> Given information:
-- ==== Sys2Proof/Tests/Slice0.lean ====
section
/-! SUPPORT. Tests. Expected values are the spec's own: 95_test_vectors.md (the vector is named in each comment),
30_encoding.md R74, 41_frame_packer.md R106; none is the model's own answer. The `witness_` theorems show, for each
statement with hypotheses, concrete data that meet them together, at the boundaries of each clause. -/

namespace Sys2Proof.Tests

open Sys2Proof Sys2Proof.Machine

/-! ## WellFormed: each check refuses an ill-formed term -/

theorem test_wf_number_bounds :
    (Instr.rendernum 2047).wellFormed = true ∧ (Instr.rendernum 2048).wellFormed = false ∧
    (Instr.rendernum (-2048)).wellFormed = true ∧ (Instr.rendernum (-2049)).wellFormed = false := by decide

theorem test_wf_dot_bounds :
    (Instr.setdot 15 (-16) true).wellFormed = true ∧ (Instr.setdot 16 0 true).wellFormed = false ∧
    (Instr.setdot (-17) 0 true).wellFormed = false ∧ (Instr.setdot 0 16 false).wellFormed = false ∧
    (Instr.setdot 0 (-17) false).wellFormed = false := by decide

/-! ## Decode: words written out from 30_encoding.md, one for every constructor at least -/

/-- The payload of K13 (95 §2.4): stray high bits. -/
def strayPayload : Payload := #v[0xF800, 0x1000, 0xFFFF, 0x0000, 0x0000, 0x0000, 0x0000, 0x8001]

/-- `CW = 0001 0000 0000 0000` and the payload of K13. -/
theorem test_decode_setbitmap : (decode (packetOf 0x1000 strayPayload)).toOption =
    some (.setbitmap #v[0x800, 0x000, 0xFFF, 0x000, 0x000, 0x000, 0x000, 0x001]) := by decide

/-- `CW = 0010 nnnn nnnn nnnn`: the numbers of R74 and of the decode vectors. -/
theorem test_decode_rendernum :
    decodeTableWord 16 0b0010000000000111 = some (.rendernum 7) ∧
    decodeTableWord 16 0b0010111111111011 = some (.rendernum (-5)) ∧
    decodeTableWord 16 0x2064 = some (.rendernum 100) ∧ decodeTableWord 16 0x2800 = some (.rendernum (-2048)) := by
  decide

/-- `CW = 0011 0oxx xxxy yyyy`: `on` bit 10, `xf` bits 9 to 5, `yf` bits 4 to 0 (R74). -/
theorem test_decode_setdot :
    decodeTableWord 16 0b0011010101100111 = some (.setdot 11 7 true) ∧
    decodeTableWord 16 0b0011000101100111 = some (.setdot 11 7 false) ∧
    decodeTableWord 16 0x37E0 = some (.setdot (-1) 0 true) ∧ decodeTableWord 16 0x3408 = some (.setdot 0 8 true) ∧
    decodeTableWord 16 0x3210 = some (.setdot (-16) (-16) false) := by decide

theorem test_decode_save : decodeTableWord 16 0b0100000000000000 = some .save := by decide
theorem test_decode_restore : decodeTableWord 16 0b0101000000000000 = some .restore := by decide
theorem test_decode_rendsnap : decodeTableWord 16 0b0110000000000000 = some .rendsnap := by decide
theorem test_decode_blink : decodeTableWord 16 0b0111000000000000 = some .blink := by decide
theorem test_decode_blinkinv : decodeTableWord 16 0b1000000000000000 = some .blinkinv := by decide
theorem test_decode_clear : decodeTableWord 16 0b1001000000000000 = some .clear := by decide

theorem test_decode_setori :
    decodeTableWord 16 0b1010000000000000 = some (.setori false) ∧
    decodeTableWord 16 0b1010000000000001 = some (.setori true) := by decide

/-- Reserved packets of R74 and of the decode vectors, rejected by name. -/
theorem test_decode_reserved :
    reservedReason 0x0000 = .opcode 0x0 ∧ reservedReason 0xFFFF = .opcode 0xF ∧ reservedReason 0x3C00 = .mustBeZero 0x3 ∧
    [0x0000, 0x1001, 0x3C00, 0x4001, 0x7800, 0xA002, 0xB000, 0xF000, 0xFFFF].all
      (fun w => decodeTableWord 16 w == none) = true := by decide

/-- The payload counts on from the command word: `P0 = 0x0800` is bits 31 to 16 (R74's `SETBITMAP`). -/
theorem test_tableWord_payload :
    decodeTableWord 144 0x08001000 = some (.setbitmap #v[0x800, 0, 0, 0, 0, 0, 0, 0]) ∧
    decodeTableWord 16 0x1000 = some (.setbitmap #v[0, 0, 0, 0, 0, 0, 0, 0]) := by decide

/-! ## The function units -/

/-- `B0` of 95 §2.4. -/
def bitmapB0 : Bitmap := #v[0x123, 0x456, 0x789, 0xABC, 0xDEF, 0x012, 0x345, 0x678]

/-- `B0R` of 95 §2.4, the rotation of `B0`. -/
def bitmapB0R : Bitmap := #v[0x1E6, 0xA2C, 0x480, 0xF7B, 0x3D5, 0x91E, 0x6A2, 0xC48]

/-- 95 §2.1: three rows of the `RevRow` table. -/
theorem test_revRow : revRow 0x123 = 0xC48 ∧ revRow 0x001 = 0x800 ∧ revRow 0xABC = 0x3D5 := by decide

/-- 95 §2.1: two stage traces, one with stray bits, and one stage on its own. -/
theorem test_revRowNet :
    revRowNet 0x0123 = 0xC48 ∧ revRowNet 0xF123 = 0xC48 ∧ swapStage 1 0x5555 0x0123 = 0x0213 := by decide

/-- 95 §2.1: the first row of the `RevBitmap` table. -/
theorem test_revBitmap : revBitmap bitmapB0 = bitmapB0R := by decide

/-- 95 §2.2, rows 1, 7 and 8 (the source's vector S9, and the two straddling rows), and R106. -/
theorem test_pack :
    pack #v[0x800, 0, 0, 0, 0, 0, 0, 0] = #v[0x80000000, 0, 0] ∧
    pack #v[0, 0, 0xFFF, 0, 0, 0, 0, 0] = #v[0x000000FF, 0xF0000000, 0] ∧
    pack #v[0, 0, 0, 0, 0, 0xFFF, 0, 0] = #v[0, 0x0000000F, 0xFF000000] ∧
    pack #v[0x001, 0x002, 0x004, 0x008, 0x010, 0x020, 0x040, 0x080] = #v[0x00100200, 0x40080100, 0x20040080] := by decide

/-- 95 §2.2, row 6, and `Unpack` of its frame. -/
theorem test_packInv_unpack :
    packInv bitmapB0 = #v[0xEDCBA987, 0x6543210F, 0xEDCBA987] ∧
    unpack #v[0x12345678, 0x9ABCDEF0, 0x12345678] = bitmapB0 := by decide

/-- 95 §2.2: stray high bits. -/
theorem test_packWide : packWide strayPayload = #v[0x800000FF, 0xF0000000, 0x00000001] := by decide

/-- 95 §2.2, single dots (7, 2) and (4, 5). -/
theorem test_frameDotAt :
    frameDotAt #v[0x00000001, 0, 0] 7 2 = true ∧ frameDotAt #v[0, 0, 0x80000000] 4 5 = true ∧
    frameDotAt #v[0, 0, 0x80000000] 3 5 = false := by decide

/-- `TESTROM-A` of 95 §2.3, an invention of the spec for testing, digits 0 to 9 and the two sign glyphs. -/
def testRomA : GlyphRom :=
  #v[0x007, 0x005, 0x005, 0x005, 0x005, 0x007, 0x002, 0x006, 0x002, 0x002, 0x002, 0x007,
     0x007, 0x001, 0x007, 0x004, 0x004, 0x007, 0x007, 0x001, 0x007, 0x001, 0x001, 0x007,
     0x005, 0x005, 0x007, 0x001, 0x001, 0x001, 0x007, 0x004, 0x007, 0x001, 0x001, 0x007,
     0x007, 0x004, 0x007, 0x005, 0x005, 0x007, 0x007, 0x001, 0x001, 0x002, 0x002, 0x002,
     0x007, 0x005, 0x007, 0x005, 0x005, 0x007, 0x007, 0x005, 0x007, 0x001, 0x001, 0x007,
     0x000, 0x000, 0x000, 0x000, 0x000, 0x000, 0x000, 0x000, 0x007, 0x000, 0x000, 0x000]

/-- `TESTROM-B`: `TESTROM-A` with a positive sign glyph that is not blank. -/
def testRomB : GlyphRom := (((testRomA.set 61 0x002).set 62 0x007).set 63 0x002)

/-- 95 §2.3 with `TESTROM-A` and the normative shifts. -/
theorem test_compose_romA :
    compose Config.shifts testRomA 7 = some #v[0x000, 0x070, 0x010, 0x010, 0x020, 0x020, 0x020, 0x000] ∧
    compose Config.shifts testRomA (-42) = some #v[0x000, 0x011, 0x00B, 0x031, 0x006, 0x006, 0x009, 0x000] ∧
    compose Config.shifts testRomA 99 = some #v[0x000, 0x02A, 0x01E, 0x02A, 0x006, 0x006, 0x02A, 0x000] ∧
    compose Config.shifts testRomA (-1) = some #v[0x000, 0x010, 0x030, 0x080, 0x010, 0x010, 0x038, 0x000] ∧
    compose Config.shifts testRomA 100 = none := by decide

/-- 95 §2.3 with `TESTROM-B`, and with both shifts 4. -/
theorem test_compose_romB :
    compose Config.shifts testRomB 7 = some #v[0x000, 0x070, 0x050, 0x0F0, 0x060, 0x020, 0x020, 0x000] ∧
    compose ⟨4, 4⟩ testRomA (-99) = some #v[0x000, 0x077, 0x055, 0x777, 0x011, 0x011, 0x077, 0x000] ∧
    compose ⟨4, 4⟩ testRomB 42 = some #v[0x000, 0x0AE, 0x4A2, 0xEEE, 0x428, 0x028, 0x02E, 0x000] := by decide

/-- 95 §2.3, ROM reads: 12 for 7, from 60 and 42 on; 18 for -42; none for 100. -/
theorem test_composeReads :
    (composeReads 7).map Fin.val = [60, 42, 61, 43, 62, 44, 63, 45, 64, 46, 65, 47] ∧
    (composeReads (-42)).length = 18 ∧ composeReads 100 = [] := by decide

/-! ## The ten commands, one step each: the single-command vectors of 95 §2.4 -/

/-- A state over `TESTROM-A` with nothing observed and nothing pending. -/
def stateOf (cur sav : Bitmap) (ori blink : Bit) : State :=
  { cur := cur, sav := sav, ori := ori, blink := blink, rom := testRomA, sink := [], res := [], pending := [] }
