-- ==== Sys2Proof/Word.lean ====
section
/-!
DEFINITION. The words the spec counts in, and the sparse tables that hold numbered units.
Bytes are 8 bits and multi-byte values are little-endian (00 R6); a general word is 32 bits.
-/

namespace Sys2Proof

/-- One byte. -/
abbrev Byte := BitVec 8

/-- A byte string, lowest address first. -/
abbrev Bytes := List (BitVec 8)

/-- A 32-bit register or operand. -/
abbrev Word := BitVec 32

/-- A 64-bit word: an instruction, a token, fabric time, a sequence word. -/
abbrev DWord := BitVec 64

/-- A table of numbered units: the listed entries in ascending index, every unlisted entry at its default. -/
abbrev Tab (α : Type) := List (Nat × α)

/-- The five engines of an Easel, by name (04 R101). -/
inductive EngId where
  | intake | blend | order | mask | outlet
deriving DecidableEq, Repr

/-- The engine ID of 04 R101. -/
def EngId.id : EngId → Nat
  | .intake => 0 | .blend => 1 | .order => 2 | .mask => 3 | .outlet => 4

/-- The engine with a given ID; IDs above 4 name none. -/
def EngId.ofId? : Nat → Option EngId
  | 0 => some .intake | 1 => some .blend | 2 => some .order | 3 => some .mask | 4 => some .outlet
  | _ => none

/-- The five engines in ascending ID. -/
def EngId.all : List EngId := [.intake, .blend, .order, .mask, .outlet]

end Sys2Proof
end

> Work required:
Throughout the listing above, how many lines hold the word "false"? Answer with only the number.

> Answer to this task:
9